Rohit is in the same Facebook group as Jeff, so his degree of connection with Jeff is 1.
Linda is in a facebook group with Rohit, but not in one with Jeff. Her degree connection with Jeff is, therefore 2.
This same phenomenon goes on and on. Now we want to create a query in SQL that can find all users in the user table that have a degree of connection with Jeff of 3 or less. We have the following 2 tables:
user
| name | person_id |
|---|---|
| Jeff | 1 |
| Rohit | 2 |
| Linda | 3 |
| Sid | 4 |
| Jin | 5 |
group_in
| group_id | person_id |
|---|---|
| 1 | 1 |
| 1 | 2 |
| 2 | 2 |
| 2 | 3 |
| 3 | 3 |
| 3 | 4 |
| 4 | 4 |
| 4 | 5 |
What query could find and return all the person_ids and degrees_of_connection for all users with a degrees_of_connection <= 3 with Jeff using just these two tables? The output should show that Jeff, Rohit, Linda, and Sid are all within 3 degrees of connectivity. Whereas Jin would not be included in the results as he is 4 degrees of connection away
Advertisement
Answer
You may try the following which uses a recursive cte to find the degree of connection between users. The final projection uses joins to retrieve the respective user names.

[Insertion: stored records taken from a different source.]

-- ==== Sys2Proof/Machine/Detours.lean ====
section
/-! DEFINITION. Records moved by a repair: strands whose path crossed a position in bypass go around it, and records that named the
router of an LPDDR5 channel go to its alternate (R202, R203, R215, R366). The choice among paths is the model's (log entry 58). -/

namespace Sys2Proof.Machine

/-! ### The records of one strand, router by router -/

/-- The bytes of a STRAND record (R206, Table 3). -/
def StrandRec.bytes (r : StrandRec) : List Byte :=
  leBytes 4 (r.sid + r.inp * 2 ^ 12 + r.out * 2 ^ 16) ++ leBytes 4 r.units ++
    leBytes 4 (r.srcCore + b2n r.srcPort * 2 ^ 8 + r.wrap * 2 ^ 16) ++ leBytes 4 (r.memBase + r.memCh * 2 ^ 27) ++
    (List.range 8).flatMap (fun i => leBytes 2 (r.dests.getD i 0))

/-- The agent of a router, if a logical cluster stands there. -/
def State.rtrAgent (s : State) (rk : Nat) : Option Nat :=
  let (d, q) := meshDP (rtrXY rk).1 (rtrXY rk).2
  (s.logClus d q).map (routerAgent s.modId d)

/-- Whether a router is in bypass. -/
def State.bypassed (s : State) (rk : Nat) : Bool :=
  let (d, q) := meshDP (rtrXY rk).1 (rtrXY rk).2
  (s.pt d).bypass.contains q

/-- The records of a strand on this module: router and record. -/
def State.strandNodes (s : State) (l : List Sect) (n sid : Nat) : List (Nat × StrandRec) :=
  (s.ctxParts n).flatMap (fun p => (List.range 75).filterMap (fun c =>
    ((strandsIn l (routerAgent s.modId p c)).find? (fun r => r.sid = sid)).map (fun r => (s.clusRtr (75 * p + c), r))))

/-- A strand's record at a router put in place of the one there. -/
def putNode (l : List (Nat × StrandRec)) (rk : Nat) (r : StrandRec) : List (Nat × StrandRec) :=
  l.filter (fun e => e.1 ≠ rk) ++ [(rk, r)]

/-- A strand's record at a router. -/
def nodeAt (l : List (Nat × StrandRec)) (rk : Nat) : Option StrandRec := (l.find? (fun e => e.1 = rk)).map Prod.snd

/-- A record of a strand taken out of an agent's section, or put into it. -/
def setStrand (l : List Sect) (agent sid : Nat) (r : Option StrandRec) : List Sect :=
  let rs := (strandsIn l agent).filter (fun t => t.sid ≠ sid) ++ r.toList
  putSect l ⟨0x0020, agent, rs.length, rs.flatMap StrandRec.bytes⟩

/-! ### Paths -/

/-- The mesh neighbours of a router, with the direction of each. -/
def neighbours (rk : Nat) : List (Nat × Nat) :=
  (List.range 4).filterMap (fun o => (meshNext (rtrXY rk).1 (rtrXY rk).2 o).map (fun e => (o, e.2 * 40 + e.1)))

/-- A shortest path over routers that `ok` allows, from the head of one of the paths found so far to a router; paths stand last router
first. -/
def findPath (ok : Nat → Bool) (goal : Nat) : Nat → List (List Nat) → List Nat → Option (List Nat)
  | 0, _, _ => none
  | f + 1, front, seen =>
    match front.find? (fun p => p.head? = some goal) with
    | some p => some p.reverse
    | none =>
      let x := front.foldl (fun (x : List (List Nat) × List Nat) p =>
        (neighbours (p.headD 0)).foldl (fun x e =>
          if (e.2 = goal || ok e.2) && !x.2.contains e.2 then (x.1 ++ [e.2 :: p], x.2 ++ [e.2]) else x) x) ([], seen)
      if x.1.isEmpty then none else findPath ok goal f x.1 x.2

/-- The direction from a router to its neighbour. -/
def dirOf (u v : Nat) : Nat := ((neighbours u).find? (fun e => e.2 = v)).elim 7 Prod.fst

/-- A path laid for a strand: each router on it sends on to the next one. -/
def layPath (r : StrandRec) : List Nat → List (Nat × StrandRec) → List (Nat × StrandRec)
  | u :: v :: t, l =>
    let o := dirOf u v
    let a := (nodeAt l u).getD r
    let b := (nodeAt l v).getD { r with out := 0, srcCore := 0, srcPort := false, wrap := 0, memBase := 0, memCh := 0, dests := [] }
    layPath r (v :: t) (putNode (putNode l u { a with out := a.out ||| 2 ^ o }) v { b with inp := meshBack o })
  | _, l => l

/-! ### A strand around a position -/

/-- A strand with one more target joined to what has been laid: `laid` are the routers it reaches so far, `down` says that the target is
a router that continues the strand. -/
def State.joinStrand (s : State) (near : Nat → Bool) (r : StrandRec) (target : Nat) (down : Bool)
    (x : List (Nat × StrandRec) × List Nat) : Option (List (Nat × StrandRec) × List Nat) :=
  let ok (rk : Nat) : Bool := (s.rtrAgent rk).isSome && !s.bypassed rk && (nodeAt x.1 rk).isNone && near rk
  if x.2.contains target then some x
  else if s.bypassed target || (s.rtrAgent target).isNone || (!down && (nodeAt x.1 target).isSome) then none
  else (findPath ok target 80 (x.2.map (fun a => [a])) x.2).map (fun p => (layPath r p x.1, x.2 ++ p.drop 1))

/-- Where an endpoint of a strand's record stands now: its cluster's router, or that of its channel. -/
def State.endRtr (s : State) (d c : Nat) (r : StrandRec) (code : Nat) : Nat :=
  if code = 4 then s.clusRtr (75 * d + c) else meshKey d (s.memRtr d r.memCh)

/-- An endpoint of a strand's record put at its router. -/
def addEnd (r : StrandRec) (rk code : Nat) (l : List (Nat × StrandRec)) : List (Nat × StrandRec) :=
  match nodeAt l rk with
  | none => l
  | some t =>
    let t := { t with out := t.out ||| 2 ^ code, dests := if code = 4 then r.dests else t.dests }
    putNode l rk (if code = 5 then { t with wrap := r.wrap, memBase := r.memBase, memCh := r.memCh } else t)

/-- The records of a strand without its record `r` at position `old` of cluster `c`: what came in there and what went out there is joined
again around the position, at most one row or column aside where the strand only crossed it (R366), and its endpoints there are
reached where they stand now (R203). -/
def State.moveStrand (s : State) (d c old : Nat) (nodes : List (Nat × StrandRec)) (r : StrandRec) : Option (List (Nat × StrandRec)) :=
  let f := meshKey d old
  let (x, y) := rtrXY f
  let next (o : Nat) : Option Nat := (meshNext x y o).map (fun e => e.2 * 40 + e.1)
  let downs := r.outs.filter (fun o => o < 4)
  let ends := r.outs.filter (fun o => 4 ≤ o)
  let crosses := r.inp < 4 && ends.isEmpty
  let near (rk : Nat) : Bool := !crosses ||
    (let (a, b) := rtrXY rk; decide (a ≤ x + 1) && decide (x ≤ a + 1) && decide (b ≤ y + 1) && decide (y ≤ b + 1))
  if r.inp = 6 || ends.contains 6 || (r.inp < 4 && (next r.inp).isNone) || downs.any (fun o => (next o).isNone) then none
  else
    let root : Option (List (Nat × StrandRec) × List Nat) :=
      if r.inp < 4 then
        let u := (next r.inp).getD 0
        match nodeAt nodes u with
        | some t => some (putNode nodes u { t with out := t.out - (t.out &&& 2 ^ meshBack r.inp) }, [u])
        | none => none
      else
        let u := s.endRtr d c r r.inp
        let t := (nodeAt nodes u).getD { r with out := 0, dests := [] }
        if s.bypassed u || (s.rtrAgent u).isNone then none
        else some (putNode nodes u { t with inp := r.inp, srcCore := r.srcCore, srcPort := r.srcPort, wrap := r.wrap,
                                            memBase := r.memBase, memCh := r.memCh }, [u])
    let joined := downs.foldl (fun x o => x.bind (s.joinStrand near r ((next o).getD 0) true)) root
    let all := ends.foldl (fun x o => x.bind (fun x =>
      let e := s.endRtr d c r o
      (s.joinStrand near r e false x).map (fun x => (addEnd r e o x.1, x.2)))) joined
    all.map Prod.fst

/-- Sections with the strands at a cluster's agent that `sel` picks moved away from the position that the cluster stood at. -/
def State.moveStrands (s : State) (n d c old : Nat) (sel : StrandRec → Bool) (l : List Sect) : Option (List Sect) :=
  let a := routerAgent s.modId d c
  ((strandsIn l a).filter (fun r => sel r && !r.inClus)).foldl (fun x r => x.bind (fun l =>
    let l := setStrand l a r.sid none
    (s.moveStrand d c old (s.strandNodes l n r.sid) r).map (fun ns =>
      ns.foldl (fun l e => match s.rtrAgent e.1 with
        | some b => setStrand l b r.sid (some e.2)
        | none => l) l))) (some l)

/-! ### Trees at the router of a channel (R203) -/

/-- A word of a record changed. -/
def setWord (b : List Byte) (i w : Nat) : List Byte := b.take (4 * i) ++ leBytes 4 w ++ b.drop (4 * i + 4)

/-- A tree record's bytes with one router agent named in place of another as parent or child. -/
def renameAgent (old new : Nat) (b : List Byte) : List Byte :=
  let w (i : Nat) := leAt b (4 * i) 4
  let par (i : Nat) (b : List Byte) : List Byte := if bits (w i) 22 0 = old && w i ≠ 0 then setWord b i (setBits (w i) 22 0 new) else b
  (List.range (treeOf b).ents.length).foldl (fun b j =>
    if entChild (w (16 + j)) && entId (w (16 + j)) = old then setWord b (16 + j) (setBits (w (16 + j)) 22 0 new) else b) (par 3 (par 2 b))

/-- Every RTREE record of a RID among sections changed. -/
def mapTrees (rid : Nat) (f : List Byte → List Byte) (l : List Sect) : List Sect :=
  l.map (fun x => if x.typ = 0x0022 then
    { x with bytes := (List.range x.count).flatMap (fun i => let b := x.item 192 i; if (treeOf b).rid = rid then f b else b) } else x)

/-- Whether a tree record uses a channel. -/
def TreeRec.usesChan (r : TreeRec) (k : Nat) : Bool := (r.memEn && r.srcCh = k) || (r.rkind = 1 && r.resCh = k)

/-- A tree record moved to another agent. One with local entries cannot move, since its cores stay; nor can one whose parent or child
stands on another module, since that agent's record names it. -/
def State.moveTree (s : State) (d c e : Nat) (b : List Byte) (l : List Sect) : Option (List Sect) :=
  let r := treeOf b
  let old := agentEp (routerAgent s.modId d c)
  let new := agentEp (routerAgent s.modId d e)
  let here (w : Nat) : Bool := bits w 11 0 = s.modId
  if r.ents.any (fun x => !entChild x || !here x) || (!r.root && !here r.parent) || (!r.altRoot && !here r.altParent) then none
  else
    let xa := sectOf l 0x0022 (routerAgent s.modId d c)
    let xb := sectOf l 0x0022 (routerAgent s.modId d e)
    let stay := ((List.range xa.count).map (xa.item 192)).filter (fun t => (treeOf t).rid ≠ r.rid)
    let l := putSect l ⟨0x0022, xa.agent, stay.length, stay.flatMap id⟩
    some (mapTrees r.rid (renameAgent old new) (putSect l ⟨0x0022, xb.agent, xb.count + 1, xb.bytes ++ b⟩))

/-- Sections with the tree records at a cluster's agent that use channel `k` moved to the agent of the channel's router. -/
def State.moveTrees (s : State) (d c k : Nat) (l : List Sect) : Option (List Sect) :=
  let x := sectOf l 0x0022 (routerAgent s.modId d c)
  let bs := ((List.range x.count).map (x.item 192)).filter (fun b => (treeOf b).usesChan k)
  if bs.isEmpty then some l
  else match s.logClus d (s.memRtr d k) with
    | none => none
    | some e => bs.foldl (fun l b => l.bind (s.moveTree d c e b)) (some l)

/-! ### What a repair moves -/

/-- Whether the agents of a context on this module whose records differ pass the checks of R208 and R281. -/
def State.movedPass (s : State) (n : Nat) (was now : List Sect) : Bool :=
  (s.ctxParts n).all (fun p => (List.range 75).all (fun c =>
    let a := routerAgent s.modId p c
    (sectOf was 0x0020 a = sectOf now 0x0020 a || (s.routerStrandErr now (s.sched n) (s.sliceMap n).clock p c).isNone) &&
      (sectOf was 0x0022 a = sectOf now 0x0022 a || (s.treeSectErr now p c).isNone)))

/-- The channels of a die whose primary or alternate router is at a position. -/
def chansAt (q : Nat) : List Nat := (List.range 8).filter (fun k => (memPos k).1 = q || (memPos k).2 = q)

/-- A context's sections with the records of cluster `c` moved away from position `old` of die `d`, taken from the system area copy where
it holds them (R203): with a channel those of its MEM endpoints, results and sources, without one every record. None where a record
cannot be moved or fails its checks. -/
def State.movedFrom (s : State) (n d c old : Nat) (chan : Option Nat) : Option (List Sect) :=
  let was := (s.cx n).active
  let a := routerAgent s.modId d c
  match s.goodCopy n d with
  | none => none
  | some y =>
    let saved := strandsIn y.sects a
    let l := (strandsIn was a).foldl (fun l r =>
      match saved.find? (fun t => t.sid = r.sid) with
      | some t => setStrand l a r.sid (some t)
      | none => l) was
    let mem (r : StrandRec) : Bool := r.inp = 5 || r.out.testBit 5
    let sel (r : StrandRec) : Bool := match chan with | some k => mem r && r.memCh = k | none => true
    let ks := match chan with | some k => [k] | none => chansAt old
    match ks.foldl (fun l k => l.bind (s.moveTrees d c k)) (s.moveStrands n d c old sel l) with
    | some now => if s.movedPass n was now then some now else none
    | none => none

/-- The records of a channel moved to its alternate router, once (R203); the flag says that all of them stand there. -/
def State.moveRecords (s : State) (n d k : Nat) : Bool × State :=
  let old := (memPos k).1
  match (s.pt d).served.find? (fun e => e.1 = old) with
  | none => (true, s)
  | some (_, c) =>
    if (s.logClus d old).isNone then (true, s)
    else match s.movedFrom n d c old (some k) with
      | some l => (true, s.modCx n (fun x => { x with active := l }))
      | none => (false, s)

/-- The records that the copy of a partition gives back where they stood before a repair moved them, moved again (R203). -/
def State.movedAgain (s : State) (n d : Nat) : State :=
  State.eachOf (s.pt d).served (fun e s =>
    if (s.logClus d e.1).isSome then s
    else match s.movedFrom n d e.2 e.1 none with
      | some l => s.modCx n (fun x => { x with active := l })
      | none => s) s

/-- Whether no strand of a context on this module has a hop to a position in bypass. -/
def State.strandsClear (s : State) (n : Nat) : Bool :=
  (s.ctxParts n).all (fun p => (List.range 75).all (fun c =>
    let (x, y) := rtrXY (s.clusRtr (75 * p + c))
    (strandsIn (s.cx n).active (routerAgent s.modId p c)).all (fun r => (r.inp :: r.outs).all (fun o => !s.nextBypass x y o))))

/-- A position put in bypass, with the logical cluster that it served. -/
def PartSt.bypassAt (q : Nat) (c : Option Nat) (t : PartSt) : PartSt :=
  { t with
    bypass := if t.bypass.contains q then t.bypass else t.bypass ++ [q]
    served := match c with
      | some c => if t.served.any (fun e => e.1 = q) then t.served else t.served ++ [(q, c)]
      | none => t.served }

end Sys2Proof.Machine
end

WITH user_connections(person_id_1,person_id_2,group_id,no_con) AS (
SELECT
p1.person_id,
p2.person_id ,
p2.group_id ,
case when p2.person_id is null then 0 else 1 end as no_con
from group_in p1
left join group_in p2 on p1.group_id = p2.group_id and p1.person_id < p2.person_id
UNION ALL
SELECT
p1.person_id_1,
p3.person_id,
p3.group_id ,
1+no_con
from user_connections p1
inner join group_in p2 on (
p2.group_id <> p1.group_id and
p2.person_id = p1.person_id_2 and
p1.person_id_2 is not null)
inner join group_in p3 on p3.group_id = p2.group_id and
p3.person_id <> p2.person_id
where no_con < 3
)
SELECT
con_name.person_id,
con_name.name,
uc.no_con as degrees_of_connection
FROM
users u
INNER JOIN user_connections uc ON u.person_id = uc.person_id_1
INNER JOIN users con_name on con_name.person_id = uc.person_id_2
WHERE u.name = 'Jeff';
| person_id | name | degrees_of_connection |
|---|---|---|
| 2 | Rohit | 1 |
| 3 | Linda | 2 |
| 4 | Sid | 3 |
Let me know if this works for you.